§ YOUR GOAL:
Output a verbatim copy of the data, cut off after the line that contains "direct address. -/".

<<<<

-- ==== Sys2Proof/Tests/Slice0.lean ====
section
/-! SUPPORT. Small tests with results from the spec (95_test_vectors.md and the encoding tables), and a witness for the
hypotheses of each statement. -/

namespace Sys2Proof.Tests

open Sys2Proof Sys2Proof.Machine

/-! ## Well-formedness: each check refuses an ill-formed term -/

/-- R76: r/m = 110 with mod = 00 is a direct address. -/
theorem test_wf_no_displacement_110 : (Instr.movRmReg .toRm .word (.indexedMemoryNoDisplacement 6) 0).wf = false := by
  decide

/-- R77: an 8-bit displacement is sign-extended. -/
theorem test_wf_d8_displacement : (Instr.cmpRmReg .toReg .byte (.indexedMemory .d8 7 0x0080) 0).wf = false := by
  decide

/-- R85: a byte immediate is sign-extended from one byte. -/
theorem test_wf_byte_immediate : (Instr.movImmReg .byte 4 0x0080).wf = false := by decide

/-- R89: so is that of `MOVI_RM`, and its r/m operand is checked too. -/
theorem test_wf_movi_rm :
    (Instr.movImmRm .byte (.directMemory 0) 0x0100).wf = false ∧
    (Instr.movImmRm .word (.indexedMemoryNoDisplacement 6) 0).wf = false := by decide

/-- R88: an `IMM_RM` word immediate takes two bytes only for `s = 0`. -/
theorem test_wf_imm_rm :
    (Instr.addImmRm true .word (.register 1) 0x00FF).wf = false ∧
    (Instr.subImmRm false .byte (.register 1) 0x00FF).wf = false ∧
    (Instr.addImmRm false .word (.register 1) 0x00FF).wf = true := by decide

/-- R92: the accumulator forms. -/
theorem test_wf_acc_imm : (Instr.addImmAcc .byte 0xFF7F).wf = false ∧ (Instr.addImmAcc .byte 0xFF80).wf = true := by
  decide

/-! ## Decoding: words written bit by bit from the encoding tables (30_encoding.md Tables 30-1, 30-3, R75-R95) -/

/-- `RM_REG`: `oooooo d w`, ModRM `mod reg r/m` (R90); the operations 100010, 000000, 001010, 001110. -/
theorem test_decode_mov_rm_reg :
    decode [0b100010_0_1, 0b11_011_000] = .instr (.movRmReg .toRm .word (.register 0) 3) [] ∧
    decode [0b100010_1_0, 0b00_100_110, 0x0A, 0x01] = .instr (.movRmReg .toReg .byte (.directMemory 0x010A) 4) [] := by
  decide
theorem test_decode_add_rm_reg :
    decode [0b000000_0_0, 0b01_111_010, 0x80] = .instr (.addRmReg .toRm .byte (.indexedMemory .d8 2 0xFF80) 7) [] := by
  decide
theorem test_decode_sub_rm_reg :
    decode [0b001010_1_1, 0b10_001_110, 0x34, 0x12, 0x90] =
      .instr (.subRmReg .toReg .word (.indexedMemory .d16 6 0x1234) 1) [0x90] := by decide
theorem test_decode_cmp_rm_reg :
    decode [0b001110_1_1, 0b00_010_101] = .instr (.cmpRmReg .toReg .word (.indexedMemoryNoDisplacement 5) 2) [] := by
  decide

/-- `MOVI_REG`: `1011 w reg` (R85). -/
theorem test_decode_mov_imm_reg :
    decode [0b1011_0_100, 0x80] = .instr (.movImmReg .byte 4 0xFF80) [] ∧
    decode [0b1011_1_110, 0x00, 0x80] = .instr (.movImmReg .word 6 0x8000) [] := by decide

>>>>

§ WRITTEN ANSWER:
-- ==== Sys2Proof/Tests/Slice0.lean ====
section
/-! SUPPORT. Small tests with results from the spec (95_test_vectors.md and the encoding tables), and a witness for the
hypotheses of each statement. -/

namespace Sys2Proof.Tests

open Sys2Proof Sys2Proof.Machine

/-! ## Well-formedness: each check refuses an ill-formed term -/

/-- R76: r/m = 110 with mod = 00 is a direct address. -/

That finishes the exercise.